First, we expect the reform to lead to less strategic desertions of small parties. Votes for small parties that were previously viewed as wasted are now more likely to be seen as going to a party that has a chance of winning representation. Secondly, we predict similar adjustments on the political system’s supply side: since entry is costly, both in terms of effort and resources, parties will enter the election only if the benefits of running outweigh the costs. We therefore expect more parties to run in a given district after the reform.

Finally, in our empirical setting, a municipality’s discretion to set the size of its council may be used to offset the effect of the reform. Reducing the council size will mechanically increase the effective electoral threshold and increase the advantage for large parties. Thus we would expect to see a reduction in the council sizes at the time of the reform. Such ‘defensive behavior’ is expected to dampen the reform’s effect.

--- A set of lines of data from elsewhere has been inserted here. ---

/-- Settles O5: the bytes of the row are those that tell the instruction, and fifteen are enough for it. -/
theorem decodeReadsOnlyItsLength : Obligations.DecodeReadsOnlyItsLength := by
  intro m bytes i h
  obtain ⟨hbody, _⟩ := (decode_eq_instr m bytes i).mp h
  obtain ⟨hwf, p, b1, modrm, extension, hbytes, hverdict⟩ := rowBytes_of_decodeBody m bytes i hbody
  obtain ⟨hles, hreal, haddr, _⟩ := rowVerdict_eq_instr _ _ _ _ _ _ _ hverdict
  have hlen : instrLength i ≤ maxLength := by
    by_contra hlong
    have htooLong := hbytes.decode_tooLong (not_le.mp hlong) hles hreal haddr (bytes.drop (instrLength i))
    rw [List.take_append_drop, h] at htooLong
    cases htooLong
  refine ⟨hwf, hlen, hbytes.enough, fun tail => ?_⟩
  rw [hbytes.decode_eq hlen (rowVerdict_told m p b1 modrm extension i) tail, hverdict]

end Sys2Proof
end

section
/-! Proofs/EncodedRow.lean: the encoding of a well-formed instruction, after any legacy prefixes, is a row of the group: the
operand form, the registers and the instruction itself are those of its fields (`rowBytes_encode`). -/

namespace Sys2Proof

open Machine

/-! ## `SRC3` in the encoding -/

/-- What `SRC3` of a VEX form puts into the bytes. -/
def vexRmCode : VexRm → RmCode
  | .reg n => encodeVexReg n
  | .mem a => encodeAddr a

/-- What `SRC3` of an EVEX form puts into the bytes. -/
def evexRmCode : EvexRm512 → RmCode
  | .reg n          => encodeEvexReg n
  | .regRounded n _ => encodeEvexReg n
  | .mem a          => encodeAddr a
  | .bcast a        => encodeAddr a

/-- `SRC3` of a VEX form as ModRM gives it. -/
def vexRmField : VexRm → RmField
  | .reg n => .reg (n.extractLsb' 0 3)
  | .mem a => .mem a

/-- `SRC3` of an EVEX form as ModRM gives it. -/
def evexRmField : EvexRm512 → RmField
  | .reg n          => .reg (n.extractLsb' 0 3)
  | .regRounded n _ => .reg (n.extractLsb' 0 3)
  | .mem a          => .mem a
  | .bcast a        => .mem a

/-- The first payload byte of a VEX encoding. -/
def vexFirst (o : VexOperands) : Byte := vexByte1 (o.dest.extractLsb' 3 1) (vexRmCode o.src3).x (vexRmCode o.src3).b

def vexModrm (o : VexOperands) : Byte := modrmByte (vexRmCode o.src3).mod (o.dest.extractLsb' 0 3) (vexRmCode o.src3).rm

/-- The first payload byte of an EVEX encoding. -/
def evexFirst (o : EvexOperands EvexRm512) : Byte :=
  evexByte0 (o.dest.extractLsb' 3 1) (evexRmCode o.src3).x (evexRmCode o.src3).b (o.dest.extractLsb' 4 1)

def evexModrm (o : EvexOperands EvexRm512) : Byte :=
  modrmByte (evexRmCode o.src3).mod (o.dest.extractLsb' 0 3) (evexRmCode o.src3).rm

theorem vexFirst_fields (o : VexOperands) :
    (vexFirst o).extractLsb' 0 5 = 2#5 ∧ (vexFirst o).extractLsb' 5 1 = ~~~(vexRmCode o.src3).b ∧
    (vexFirst o).extractLsb' 6 1 = ~~~(vexRmCode o.src3).x ∧ (vexFirst o).extractLsb' 7 1 = ~~~o.dest.extractLsb' 3 1 ∧
    ((vexFirst o).extractLsb' 6 2 = 3#2 ↔ o.dest.extractLsb' 3 1 = 0#1 ∧ (vexRmCode o.src3).x = 0#1) :=
  vexByte1_fields _ _ _

theorem vexModrm_fields (o : VexOperands) :
    (vexModrm o).extractLsb' 3 3 = o.dest.extractLsb' 0 3 ∧ (vexModrm o).extractLsb' 6 2 = (vexRmCode o.src3).mod :=
  (modrmByte_fields _ _ _).2

theorem evexFirst_fields (o : EvexOperands EvexRm512) :
    (evexFirst o).extractLsb' 0 2 = 2#2 ∧ (evexFirst o).extractLsb' 2 2 = 0#2 ∧
    (evexFirst o).extractLsb' 4 1 = ~~~o.dest.extractLsb' 4 1 ∧ (evexFirst o).extractLsb' 5 1 = ~~~(evexRmCode o.src3).b ∧
    (evexFirst o).extractLsb' 6 1 = ~~~(evexRmCode o.src3).x ∧ (evexFirst o).extractLsb' 7 1 = ~~~o.dest.extractLsb' 3 1 ∧
    ~~~(evexFirst o).extractLsb' 5 2 = (evexRmCode o.src3).x ++ (evexRmCode o.src3).b ∧
    ((evexFirst o).extractLsb' 6 2 = 3#2 ↔ o.dest.extractLsb' 3 1 = 0#1 ∧ (evexRmCode o.src3).x = 0#1) ∧
    ((evexFirst o).extractLsb' 4 2 = 3#2 ↔ o.dest.extractLsb' 4 1 = 0#1 ∧ (evexRmCode o.src3).b = 0#1) :=
  evexByte0_fields _ _ _ _

theorem evexModrm_fields (o : EvexOperands EvexRm512) :
    (evexModrm o).extractLsb' 3 3 = o.dest.extractLsb' 0 3 ∧ (evexModrm o).extractLsb' 6 2 = (evexRmCode o.src3).mod :=
  (modrmByte_fields _ _ _).2

theorem takeRm_encodeAddr_nil (a : AddrForm) (reg : BitVec 3) (h : a.wellFormed = true) :
    takeRm (encodeAddr a).x (encodeAddr a).b (modrmByte (encodeAddr a).mod reg (encodeAddr a).rm) (encodeAddr a).tail =
      some (.mem a) := by
  have htake := takeRm_encodeAddr a reg [] h
  rwa [List.append_nil] at htake

/-- `SRC3` is read back from the bytes of a VEX encoding. -/
theorem takeRm_vexModrm (o : VexOperands) (h : o.src3.wellFormed = true) :
    takeRm (~~~(vexFirst o).extractLsb' 6 1) (~~~(vexFirst o).extractLsb' 5 1) (vexModrm o) (vexRmCode o.src3).tail =
      some (vexRmField o.src3) := by
  obtain ⟨_, hb, hx, _, _⟩ := vexFirst_fields o
  rw [hx, hb, BitVec.not_not, BitVec.not_not, vexModrm]
  cases hsrc3 : o.src3 with
  | reg n => exact takeRm_modrm_reg _ _ _ _ _
  | mem a => exact takeRm_encodeAddr_nil a _ (by rwa [hsrc3] at h)

/-- `SRC3` is read back from the bytes of an EVEX encoding. -/
theorem takeRm_evexModrm (o : EvexOperands EvexRm512) (h : o.src3.wellFormed = true) :
    takeRm (~~~(evexFirst o).extractLsb' 6 1) (~~~(evexFirst o).extractLsb' 5 1) (evexModrm o) (evexRmCode o.src3).tail =
      some (evexRmField o.src3) := by
  obtain ⟨_, _, _, hb, hx, _⟩ := evexFirst_fields o
  rw [hx, hb, BitVec.not_not, BitVec.not_not, evexModrm]
  cases hsrc3 : o.src3 with
  | reg n => exact takeRm_modrm_reg _ _ _ _ _
  | regRounded n rc => exact takeRm_modrm_reg _ _ _ _ _
  | mem a => exact takeRm_encodeAddr_nil a _ (by rwa [hsrc3] at h)
  | bcast a => exact takeRm_encodeAddr_nil a _ (by rwa [hsrc3] at h)

theorem rmLength_vexRmField (src3 : VexRm) : rmLength (vexRmField src3) = (vexRmCode src3).tail.length := by
  cases src3 with
  | reg n => rfl
  | mem a => exact (length_encodeAddr_tail a).symm

theorem rmLength_evexRmField (src3 : EvexRm512) : rmLength (evexRmField src3) = (evexRmCode src3).tail.length := by
  cases src3 with
  | reg n => rfl
  | regRounded n rc => rfl
  | mem a => exact (length_encodeAddr_tail a).symm
  | bcast a => exact (length_encodeAddr_tail a).symm

/-- A memory operand has `mod` other than 11. -/
theorem encodeAddr_mod (a : AddrForm) : (encodeAddr a).mod ≠ 3#2 := by
  cases a with
  | base b d => exact dispMod_ne_three d
  | disp32 d => simp [encodeAddr]
  | sib s i b d => exact dispMod_ne_three d
  | sibNoBase s i d => simp [encodeAddr]

/-! ## The first eight registers -/

theorem gpr_low_iff : ∀ n : BitVec 4, n.toNat < 8 ↔ n.extractLsb' 3 1 = 0#1 := by decide

theorem evexReg_low_iff : ∀ n : EvexReg, n.toNat < 8 ↔ n.extractLsb' 3 1 = 0#1 ∧ n.extractLsb' 4 1 = 0#1 := by decide

theorem evexReg_low_iff_v : ∀ n : EvexReg, n.toNat < 8 ↔ ¬ 8 ≤ (n.extractLsb' 0 4).toNat ∧ n.extractLsb' 4 1 = 0#1 := by
  decide

theorem addrLow_iff (a : AddrForm) : addrLow a = true ↔ (encodeAddr a).x = 0#1 ∧ (encodeAddr a).b = 0#1 := by
  cases a <;> simp [addrLow, encodeAddr, gpr_low_iff]

/-- The registers of `SRC3` are among the first eight where it needs neither `X` nor `B`. -/
def vexRmLow : VexRm → Bool
  | .reg n => decide (n.toNat < 8)
  | .mem a => addrLow a

def evexRmLow : EvexRm512 → Bool
  | .reg n          => decide (n.toNat < 8)
  | .regRounded n _ => decide (n.toNat < 8)
  | .mem a          => addrLow a
  | .bcast a        => addrLow a

theorem vexRmLow_iff (src3 : VexRm) : vexRmLow src3 = true ↔ (vexRmCode src3).x = 0#1 ∧ (vexRmCode src3).b = 0#1 := by
  cases src3 with
  | reg n => simp [vexRmLow, vexRmCode, encodeVexReg, gpr_low_iff]
  | mem a => exact addrLow_iff a

theorem evexRmLow_iff (src3 : EvexRm512) :
    evexRmLow src3 = true ↔ (evexRmCode src3).x = 0#1 ∧ (evexRmCode src3).b = 0#1 := by
  cases src3 with
  | reg n => simp [evexRmLow, evexRmCode, encodeEvexReg, evexReg_low_iff, and_comm]
  | regRounded n rc => simp [evexRmLow, evexRmCode, encodeEvexReg, evexReg_low_iff, and_comm]
  | mem a => exact addrLow_iff a
  | bcast a => exact addrLow_iff a

theorem instrLow_vex (i : Instr) (o : VexOperands) (ho : instrOperands i = .inl o) :
    instrLow i = (decide (o.dest.toNat < 8) && decide (o.src2.toNat < 8) && vexRmLow o.src3) := by
  simp only [instrLow, ho]
  cases o.src3 <;> rfl

theorem instrLow_evex (i : Instr) (o : EvexOperands EvexRm512) (ho : instrOperands i = .inr o) :
    instrLow i = (decide (o.dest.toNat < 8) && decide (o.src2.toNat < 8) && evexRmLow o.src3) := by
  simp only [instrLow, ho]
  cases o.src3 <;> rfl

/-! ## A VEX form -/

/-- A VEX form, from its operands, with the bytes of its encoding. -/
theorem encode_vex (i : Instr) (o : VexOperands) (ho : instrOperands i = .inl o) :
    ∃ form l, i = vexInstr form l o ∧ i.wellFormed = o.src3.wellFormed ∧
      encode i = encodePrefixes o.pre ++ 0xC4#8 ::
        vexFirst o :: vexByte2 o.src2 l :: formOpcode form :: vexModrm o :: (vexRmCode o.src3).tail := by
  have hbytes : ∀ form l, encodeVex form l o = encodePrefixes o.pre ++ 0xC4#8 ::
      vexFirst o :: vexByte2 o.src2 l :: formOpcode form :: vexModrm o :: (vexRmCode o.src3).tail :=
    fun form l => List.append_assoc _ _ _
  cases i <;> cases ho
  case vfmsubadd132pdVex128 => exact ⟨.f132, 0#1, rfl, rfl, hbytes _ _⟩
  case vfmsubadd213pdVex128 => exact ⟨.f213, 0#1, rfl, rfl, hbytes _ _⟩
  case vfmsubadd231pdVex128 => exact ⟨.f231, 0#1, rfl, rfl, hbytes _ _⟩
  case vfmsubadd132pdVex256 => exact ⟨.f132, 1#1, rfl, rfl, hbytes _ _⟩
  case vfmsubadd213pdVex256 => exact ⟨.f213, 1#1, rfl, rfl, hbytes _ _⟩
  case vfmsubadd231pdVex256 => exact ⟨.f231, 1#1, rfl, rfl, hbytes _ _⟩

theorem opcodeForm_formOpcode (form : FmaForm) : opcodeForm (formOpcode form) = some form := by cases form <;> rfl

/-- The fields of a VEX encoding are the operands. -/
theorem vexFields_encoded (pre : Prefixes) (o : VexOperands) (l : BitVec 1) :
    vexFields pre (vexFirst o) (vexByte2 o.src2 l) (vexModrm o) (vexRmField o.src3) = { o with pre := pre } := by
  obtain ⟨_, hb, _, hr, _⟩ := vexFirst_fields o
  obtain ⟨_, _, hv, _, _⟩ := vexByte2_fields o.src2 l
  obtain ⟨hreg, _⟩ := vexModrm_fields o
  unfold vexFields
  simp only [hb, hr, hv, hreg, BitVec.not_not, gpr_of_bits]
  cases o.src3 with
  | reg n => simp only [vexRmField, vexRmCode, encodeVexReg, gpr_of_bits]
  | mem a => rfl

/-! ## An EVEX form -/

/-- The bits `b` and `L'L` that an EVEX form has. -/
def evexSelection (vl : VecLen) : EvexRm512 → BitVec 1 × BitVec 2
  | .reg _           => (0#1, match vl with | .v128 => 0#2 | .v256 => 1#2 | .v512 => 2#2)
  | .regRounded _ rc => (1#1, roundingBits rc)
  | .mem _           => (0#1, match vl with | .v128 => 0#2 | .v256 => 1#2 | .v512 => 2#2)
  | .bcast _         => (1#1, match vl with | .v128 => 0#2 | .v256 => 1#2 | .v512 => 2#2)

/-- The third payload byte of an EVEX encoding. -/
def evexThird (vl : VecLen) (o : EvexOperands EvexRm512) : Byte :=
  evexByte2 (BitVec.ofBool o.z) (evexSelection vl o.src3).2 (evexSelection vl o.src3).1 (o.src2.extractLsb' 4 1) o.aaa

theorem evexThird_fields (vl : VecLen) (o : EvexOperands EvexRm512) :
    (evexThird vl o).extractLsb' 0 3 = o.aaa ∧ (evexThird vl o).extractLsb' 3 1 = ~~~o.src2.extractLsb' 4 1 ∧
    (evexThird vl o).extractLsb' 4 1 = (evexSelection vl o.src3).1 ∧
    (evexThird vl o).extractLsb' 5 2 = (evexSelection vl o.src3).2 ∧
    (evexThird vl o).extractLsb' 7 1 = BitVec.ofBool o.z := evexByte2_fields _ _ _ _ _

/-- The bytes of an EVEX form after the legacy prefixes and `62H`. -/
def evexPayload (form : FmaForm) (vl : VecLen) (o : EvexOperands EvexRm512) : List Byte :=
  evexFirst o :: evexByte1 (o.src2.extractLsb' 0 4) :: evexThird vl o :: formOpcode form :: evexModrm o ::
    (evexRmCode o.src3).tail

theorem encodeEvexWith_eq {ρ : Type} (form : FmaForm) (b : BitVec 1) (ll : BitVec 2) (o : EvexOperands ρ) (c : RmCode) :
    encodeEvexWith form b ll o c = encodePrefixes o.pre ++ 0x62#8 ::
      evexByte0 (o.dest.extractLsb' 3 1) c.x c.b (o.dest.extractLsb' 4 1) :: evexByte1 (o.src2.extractLsb' 0 4) ::
      evexByte2 (BitVec.ofBool o.z) ll b (o.src2.extractLsb' 4 1) o.aaa :: formOpcode form ::
      modrmByte c.mod (o.dest.extractLsb' 0 3) c.rm :: c.tail := List.append_assoc _ _ _

theorem encodeEvex128_eq (form : FmaForm) (o : EvexOperands EvexRm) :
    encodeEvex form 0#2 o = encodePrefixes o.pre ++ 0x62#8 :: evexPayload form .v128 (widen o) := by
  obtain ⟨pre, dest, src2, aaa, z, src3⟩ := o
  cases src3 <;> exact encodeEvexWith_eq _ _ _ _ _

theorem encodeEvex256_eq (form : FmaForm) (o : EvexOperands EvexRm) :
    encodeEvex form 1#2 o = encodePrefixes o.pre ++ 0x62#8 :: evexPayload form .v256 (widen o) := by
  obtain ⟨pre, dest, src2, aaa, z, src3⟩ := o
  cases src3 <;> exact encodeEvexWith_eq _ _ _ _ _

theorem encodeEvex512_eq (form : FmaForm) (o : EvexOperands EvexRm512) :
    encodeEvex512 form o = encodePrefixes o.pre ++ 0x62#8 :: evexPayload form .v512 o := by
  obtain ⟨pre, dest, src2, aaa, z, src3⟩ := o
  cases src3 <;> exact encodeEvexWith_eq _ _ _ _ _

theorem roundingOfBits_roundingBits (rc : RoundingMode) : roundingOfBits (roundingBits rc) = rc := by cases rc <;> rfl

/-- The selection that an EVEX encoding makes, with any prefixes in the place of its own. -/
def evexSelected (form : FmaForm) (vl : VecLen) (o : EvexOperands EvexRm512) (pre : Prefixes) : Verdict :=
  selectEvex form ((evexSelection vl o.src3).1 == 1#1) (evexSelection vl o.src3).2
    ((evexRmCode o.src3).x ++ (evexRmCode o.src3).b) (evexRmField o.src3) ⟨pre, o.dest, o.src2, o.aaa, o.z, ()⟩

Our results confirm our prior expectations and show that voters, parties and incumbents all responded to the reform. We find that the number of parties that won council seats increased by, on average, about 0.2. About half of this effect is due to the mechanics of the seat allocation formula. The other half is due to a shift in the voting distribution toward smaller parties. Without reductions in council sizes, the total effect of the number of parties winning representation would have been slightly larger.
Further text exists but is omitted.